In Nickelson vs. Wilson (60 N.Y., 362), it was said: "But an agreement to lay the whole facts before the court, and to
leave it to the free exercise of the discretionary powers vested in it by law, is not in itself wrong, and is not
rendered illegal even by a stipulation on the part of a prosecutor to exert such legitimate influence as his position
gives him in favor of the extension of mercy to a guilty party."

Whether the tendency of an agreement is to interfere with the due enforcement of criminal law is always a question
of fact. (Martin vs. Tucker, 35 Ark., 279; Goodwin vs. Crowell, 56 Ga., 567; Beath vs. Chapoton, 115 Mich., 506; 69
Am. St. Rep., 589; Goodrum vs. Merchants & Planters Bank, supra.)
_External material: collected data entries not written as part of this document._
@[simp] theorem State.emitD_inbox (w : Word) (s : State) : (s.emitD w).inbox = s.inbox := rfl

@[simp] theorem State.emitD_draws (w : Word) (s : State) : (s.emitD w).draws = s.draws := rfl

@[simp] theorem State.emitD_fresh (w : Word) (s : State) : (s.emitD w).fresh = s.fresh := rfl

@[simp] theorem State.emitD_portA (w : Word) (s : State) : (s.emitD w).portA = s.portA := rfl

@[simp] theorem State.emitD_portR (w : Word) (s : State) : (s.emitD w).portR = s.portR := rfl

@[simp] theorem State.emitD_portD (w : Word) (s : State) : (s.emitD w).portD = some w := rfl

/-! ## setVoice: One voice. -/

@[simp] theorem State.setVoice_bank (v : Fin 32) (x : Voice) (s : State) : (s.setVoice v x).bank = s.bank := rfl

@[simp] theorem State.setVoice_work (v : Fin 32) (x : Voice) (s : State) : (s.setVoice v x).work = s.work := rfl

@[simp] theorem State.setVoice_cur (v : Fin 32) (x : Voice) (s : State) : (s.setVoice v x).cur = s.cur := rfl

@[simp] theorem State.setVoice_voices (v : Fin 32) (x : Voice) (s : State) : (s.setVoice v x).voices = s.voices.set v x := rfl

@[simp] theorem State.setVoice_mixer (v : Fin 32) (x : Voice) (s : State) : (s.setVoice v x).mixer = s.mixer := rfl

@[simp] theorem State.setVoice_filter (v : Fin 32) (x : Voice) (s : State) : (s.setVoice v x).filter = s.filter := rfl

@[simp] theorem State.setVoice_reverb (v : Fin 32) (x : Voice) (s : State) : (s.setVoice v x).reverb = s.reverb := rfl

@[simp] theorem State.setVoice_noise (v : Fin 32) (x : Voice) (s : State) : (s.setVoice v x).noise = s.noise := rfl

@[simp] theorem State.setVoice_diag (v : Fin 32) (x : Voice) (s : State) : (s.setVoice v x).diag = s.diag := rfl

@[simp] theorem State.setVoice_fault (v : Fin 32) (x : Voice) (s : State) : (s.setVoice v x).fault = s.fault := rfl

@[simp] theorem State.setVoice_position (v : Fin 32) (x : Voice) (s : State) : (s.setVoice v x).position = s.position := rfl

@[simp] theorem State.setVoice_inbox (v : Fin 32) (x : Voice) (s : State) : (s.setVoice v x).inbox = s.inbox := rfl

@[simp] theorem State.setVoice_draws (v : Fin 32) (x : Voice) (s : State) : (s.setVoice v x).draws = s.draws := rfl

@[simp] theorem State.setVoice_fresh (v : Fin 32) (x : Voice) (s : State) : (s.setVoice v x).fresh = s.fresh := rfl

@[simp] theorem State.setVoice_portA (v : Fin 32) (x : Voice) (s : State) : (s.setVoice v x).portA = s.portA := rfl

@[simp] theorem State.setVoice_portR (v : Fin 32) (x : Voice) (s : State) : (s.setVoice v x).portR = s.portR := rfl

@[simp] theorem State.setVoice_portD (v : Fin 32) (x : Voice) (s : State) : (s.setVoice v x).portD = s.portD := rfl

/-! ## mapVoices: All voices. -/

@[simp] theorem State.mapVoices_bank (f : Voice → Voice) (s : State) : (s.mapVoices f).bank = s.bank := rfl

@[simp] theorem State.mapVoices_work (f : Voice → Voice) (s : State) : (s.mapVoices f).work = s.work := rfl

@[simp] theorem State.mapVoices_cur (f : Voice → Voice) (s : State) : (s.mapVoices f).cur = s.cur := rfl

@[simp] theorem State.mapVoices_voices (f : Voice → Voice) (s : State) : (s.mapVoices f).voices = s.voices.map f := rfl

@[simp] theorem State.mapVoices_mixer (f : Voice → Voice) (s : State) : (s.mapVoices f).mixer = s.mixer := rfl

@[simp] theorem State.mapVoices_filter (f : Voice → Voice) (s : State) : (s.mapVoices f).filter = s.filter := rfl

@[simp] theorem State.mapVoices_reverb (f : Voice → Voice) (s : State) : (s.mapVoices f).reverb = s.reverb := rfl

@[simp] theorem State.mapVoices_noise (f : Voice → Voice) (s : State) : (s.mapVoices f).noise = s.noise := rfl

@[simp] theorem State.mapVoices_diag (f : Voice → Voice) (s : State) : (s.mapVoices f).diag = s.diag := rfl

@[simp] theorem State.mapVoices_fault (f : Voice → Voice) (s : State) : (s.mapVoices f).fault = s.fault := rfl

@[simp] theorem State.mapVoices_position (f : Voice → Voice) (s : State) : (s.mapVoices f).position = s.position := rfl

@[simp] theorem State.mapVoices_inbox (f : Voice → Voice) (s : State) : (s.mapVoices f).inbox = s.inbox := rfl

@[simp] theorem State.mapVoices_draws (f : Voice → Voice) (s : State) : (s.mapVoices f).draws = s.draws := rfl

@[simp] theorem State.mapVoices_fresh (f : Voice → Voice) (s : State) : (s.mapVoices f).fresh = s.fresh := rfl

@[simp] theorem State.mapVoices_portA (f : Voice → Voice) (s : State) : (s.mapVoices f).portA = s.portA := rfl

@[simp] theorem State.mapVoices_portR (f : Voice → Voice) (s : State) : (s.mapVoices f).portR = s.portR := rfl

@[simp] theorem State.mapVoices_portD (f : Voice → Voice) (s : State) : (s.mapVoices f).portD = s.portD := rfl

/-! ## setWork: The working patch. -/

@[simp] theorem State.setWork_bank (p : Patch) (s : State) : (s.setWork p).bank = s.bank := rfl

@[simp] theorem State.setWork_work (p : Patch) (s : State) : (s.setWork p).work = p := rfl

@[simp] theorem State.setWork_cur (p : Patch) (s : State) : (s.setWork p).cur = s.cur := rfl

@[simp] theorem State.setWork_voices (p : Patch) (s : State) : (s.setWork p).voices = s.voices := rfl

@[simp] theorem State.setWork_mixer (p : Patch) (s : State) : (s.setWork p).mixer = s.mixer := rfl

@[simp] theorem State.setWork_filter (p : Patch) (s : State) : (s.setWork p).filter = s.filter := rfl

@[simp] theorem State.setWork_reverb (p : Patch) (s : State) : (s.setWork p).reverb = s.reverb := rfl

@[simp] theorem State.setWork_noise (p : Patch) (s : State) : (s.setWork p).noise = s.noise := rfl

@[simp] theorem State.setWork_diag (p : Patch) (s : State) : (s.setWork p).diag = s.diag := rfl

@[simp] theorem State.setWork_fault (p : Patch) (s : State) : (s.setWork p).fault = s.fault := rfl

@[simp] theorem State.setWork_position (p : Patch) (s : State) : (s.setWork p).position = s.position := rfl

@[simp] theorem State.setWork_inbox (p : Patch) (s : State) : (s.setWork p).inbox = s.inbox := rfl

@[simp] theorem State.setWork_draws (p : Patch) (s : State) : (s.setWork p).draws = s.draws := rfl

@[simp] theorem State.setWork_fresh (p : Patch) (s : State) : (s.setWork p).fresh = s.fresh := rfl

@[simp] theorem State.setWork_portA (p : Patch) (s : State) : (s.setWork p).portA = s.portA := rfl

@[simp] theorem State.setWork_portR (p : Patch) (s : State) : (s.setWork p).portR = s.portR := rfl

@[simp] theorem State.setWork_portD (p : Patch) (s : State) : (s.setWork p).portD = s.portD := rfl

/-! ## setBank: One bank patch. -/

@[simp] theorem State.setBank_bank (i : Fin 32) (p : Patch) (s : State) : (s.setBank i p).bank = s.bank.set i p := rfl

@[simp] theorem State.setBank_work (i : Fin 32) (p : Patch) (s : State) : (s.setBank i p).work = s.work := rfl

@[simp] theorem State.setBank_cur (i : Fin 32) (p : Patch) (s : State) : (s.setBank i p).cur = s.cur := rfl

@[simp] theorem State.setBank_voices (i : Fin 32) (p : Patch) (s : State) : (s.setBank i p).voices = s.voices := rfl

@[simp] theorem State.setBank_mixer (i : Fin 32) (p : Patch) (s : State) : (s.setBank i p).mixer = s.mixer := rfl

@[simp] theorem State.setBank_filter (i : Fin 32) (p : Patch) (s : State) : (s.setBank i p).filter = s.filter := rfl

@[simp] theorem State.setBank_reverb (i : Fin 32) (p : Patch) (s : State) : (s.setBank i p).reverb = s.reverb := rfl

@[simp] theorem State.setBank_noise (i : Fin 32) (p : Patch) (s : State) : (s.setBank i p).noise = s.noise := rfl

@[simp] theorem State.setBank_diag (i : Fin 32) (p : Patch) (s : State) : (s.setBank i p).diag = s.diag := rfl

@[simp] theorem State.setBank_fault (i : Fin 32) (p : Patch) (s : State) : (s.setBank i p).fault = s.fault := rfl

@[simp] theorem State.setBank_position (i : Fin 32) (p : Patch) (s : State) : (s.setBank i p).position = s.position := rfl

@[simp] theorem State.setBank_inbox (i : Fin 32) (p : Patch) (s : State) : (s.setBank i p).inbox = s.inbox := rfl

@[simp] theorem State.setBank_draws (i : Fin 32) (p : Patch) (s : State) : (s.setBank i p).draws = s.draws := rfl

@[simp] theorem State.setBank_fresh (i : Fin 32) (p : Patch) (s : State) : (s.setBank i p).fresh = s.fresh := rfl

@[simp] theorem State.setBank_portA (i : Fin 32) (p : Patch) (s : State) : (s.setBank i p).portA = s.portA := rfl

@[simp] theorem State.setBank_portR (i : Fin 32) (p : Patch) (s : State) : (s.setBank i p).portR = s.portR := rfl

@[simp] theorem State.setBank_portD (i : Fin 32) (p : Patch) (s : State) : (s.setBank i p).portD = s.portD := rfl

/-! ## arriveFirst: An arrival. -/

@[simp] theorem State.arriveFirst_bank (m : Input) (s : State) : (s.arriveFirst m).bank = s.bank := rfl

@[simp] theorem State.arriveFirst_work (m : Input) (s : State) : (s.arriveFirst m).work = s.work := rfl

@[simp] theorem State.arriveFirst_cur (m : Input) (s : State) : (s.arriveFirst m).cur = s.cur := rfl

@[simp] theorem State.arriveFirst_voices (m : Input) (s : State) : (s.arriveFirst m).voices = s.voices := rfl

@[simp] theorem State.arriveFirst_mixer (m : Input) (s : State) : (s.arriveFirst m).mixer = s.mixer := rfl

@[simp] theorem State.arriveFirst_filter (m : Input) (s : State) : (s.arriveFirst m).filter = s.filter := rfl

@[simp] theorem State.arriveFirst_reverb (m : Input) (s : State) : (s.arriveFirst m).reverb = s.reverb := rfl

@[simp] theorem State.arriveFirst_noise (m : Input) (s : State) : (s.arriveFirst m).noise = s.noise := rfl

@[simp] theorem State.arriveFirst_diag (m : Input) (s : State) : (s.arriveFirst m).diag = s.diag := rfl

@[simp] theorem State.arriveFirst_fault (m : Input) (s : State) : (s.arriveFirst m).fault = s.fault := rfl

@[simp] theorem State.arriveFirst_position (m : Input) (s : State) : (s.arriveFirst m).position = s.position := rfl

@[simp] theorem State.arriveFirst_inbox (m : Input) (s : State) : (s.arriveFirst m).inbox = m :: s.inbox := rfl

@[simp] theorem State.arriveFirst_draws (m : Input) (s : State) : (s.arriveFirst m).draws = s.draws := rfl

@[simp] theorem State.arriveFirst_fresh (m : Input) (s : State) : (s.arriveFirst m).fresh = s.fresh := rfl

@[simp] theorem State.arriveFirst_portA (m : Input) (s : State) : (s.arriveFirst m).portA = s.portA := rfl

@[simp] theorem State.arriveFirst_portR (m : Input) (s : State) : (s.arriveFirst m).portR = s.portR := rfl

@[simp] theorem State.arriveFirst_portD (m : Input) (s : State) : (s.arriveFirst m).portD = s.portD := rfl

/-! ## dropDraw: the draw port only. -/

@[simp] theorem State.dropDraw_bank (s : State) : s.dropDraw.bank = s.bank := by
  unfold State.dropDraw; split <;> rfl

@[simp] theorem State.dropDraw_work (s : State) : s.dropDraw.work = s.work := by
  unfold State.dropDraw; split <;> rfl

@[simp] theorem State.dropDraw_cur (s : State) : s.dropDraw.cur = s.cur := by
  unfold State.dropDraw; split <;> rfl

@[simp] theorem State.dropDraw_voices (s : State) : s.dropDraw.voices = s.voices := by
  unfold State.dropDraw; split <;> rfl

@[simp] theorem State.dropDraw_mixer (s : State) : s.dropDraw.mixer = s.mixer := by
  unfold State.dropDraw; split <;> rfl

@[simp] theorem State.dropDraw_filter (s : State) : s.dropDraw.filter = s.filter := by
  unfold State.dropDraw; split <;> rfl

@[simp] theorem State.dropDraw_reverb (s : State) : s.dropDraw.reverb = s.reverb := by
  unfold State.dropDraw; split <;> rfl

@[simp] theorem State.dropDraw_noise (s : State) : s.dropDraw.noise = s.noise := by
  unfold State.dropDraw; split <;> rfl

@[simp] theorem State.dropDraw_diag (s : State) : s.dropDraw.diag = s.diag := by
  unfold State.dropDraw; split <;> rfl

@[simp] theorem State.dropDraw_fault (s : State) : s.dropDraw.fault = s.fault := by
  unfold State.dropDraw; split <;> rfl

@[simp] theorem State.dropDraw_position (s : State) : s.dropDraw.position = s.position := by
  unfold State.dropDraw; split <;> rfl

@[simp] theorem State.dropDraw_inbox (s : State) : s.dropDraw.inbox = s.inbox := by
  unfold State.dropDraw; split <;> rfl

@[simp] theorem State.dropDraw_portA (s : State) : s.dropDraw.portA = s.portA := by
  unfold State.dropDraw; split <;> rfl

@[simp] theorem State.dropDraw_portR (s : State) : s.dropDraw.portR = s.portR := by
  unfold State.dropDraw; split <;> rfl

@[simp] theorem State.dropDraw_portD (s : State) : s.dropDraw.portD = s.portD := by
  unfold State.dropDraw; split <;> rfl

@[simp] theorem State.dropDraw_draws (s : State) : s.dropDraw.draws = s.draws.tail := by
  cases h : s.draws <;> simp [State.dropDraw, h]

@[simp] theorem State.dropDraw_fresh (s : State) :
    s.dropDraw.fresh = if s.draws = [] then s.fresh + 1 else s.fresh := by
  cases h : s.draws <;> simp [State.dropDraw, h]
In the case at bar, the finding of fact made by the court below have been duly submitted to us for review. The trial
court found as a fact that the consideration of the note was the compromise of a public offense. We do not think
that the evidence justifies this conclusion. It is true that the defendant Rohde testified that the consideration of the
note was "the withdrawal of the false charge against him (McMillian) and to get him out of jail." But it is also in
evidence that McMillian owed Brand & Hibberd the full amount of the note and Rohde knew this fact before he
signed the note. There is no charge that Brand & Hibberd file the criminal complaint with a view of extorting a
settlement of their claim against McMillian. The hearing at the preliminary investigation was duly had and all the
evidence was before the justice of the peace before the agreement represented by the note was made. It is not
shown that Brand & Hibberd agreed not to testify in any further criminal proceedings against McMillian, or that they
would suppress any evidence in their possession, or that they would solicit the State's prosecutor or any other
Government official whose authority extend to the criminal case, to not hold the defendant for trial. What they
actually did was to move in open court for a dismissal of the complaint. This is all they did so far as the record
shows, and that it was satisfactory to the defendant Rohde is apparent from the fact that he subsequently made
partial payments on the note.

There can be no doubt that the agreement which resulted in the execution of the note was entered into by Brand &
Hibberd with an eye to the satisfaction of their pecuniary claim against McMillian. From the testimony of Rohde
himself it appears that he strongly insisted that McMillian was not guilty of the crime charged, and no doubt his
ability as a lawyer tended to convince the complainants that the criminal charge was unjustified. If they became
converted to this view of the matter, they no doubt more readily consented not to actively assist in the further
prosecution of the criminal complaint. We do not think the record justifies a more radical conclusion as to what
Brand & Hibberd agreed to do with reference to the criminal phase of the transaction than that they promised not
to further actively participate in the case. The record does not justify the conclusion that they went further and
agreed to actively assist in preventing the due investigation of the criminal charge by suppressing evidence, by
declining to appear against McMillian if duly subpoenaed as witnesses, or by other means. In our opinion, the case
is similar in many aspects to Goodrum vs. Merchants & Planters Bank (102 Ark., 326), to which we have referred
above. The record indicates the same passivity on the part of the injured party and the same publicity of the
criminal charge. There having been no agreement to interfere with the due administration of the criminal law, we
are constrained to hold that no part of the consideration of the note declared upon his illegal or against public
policy. The plaintiff is therefore entitled to judgment. The judgment appealed from is reversed and judgment is
decreed against the defendant Rohde for the sum of one thousand pesos, the amount remaining unpaid on the
note, together with legal interest from the date of the institution of this action. Without costs. So ordered.

Arellano, C.J., Torres, Carson, and Araullo, JJ., concur.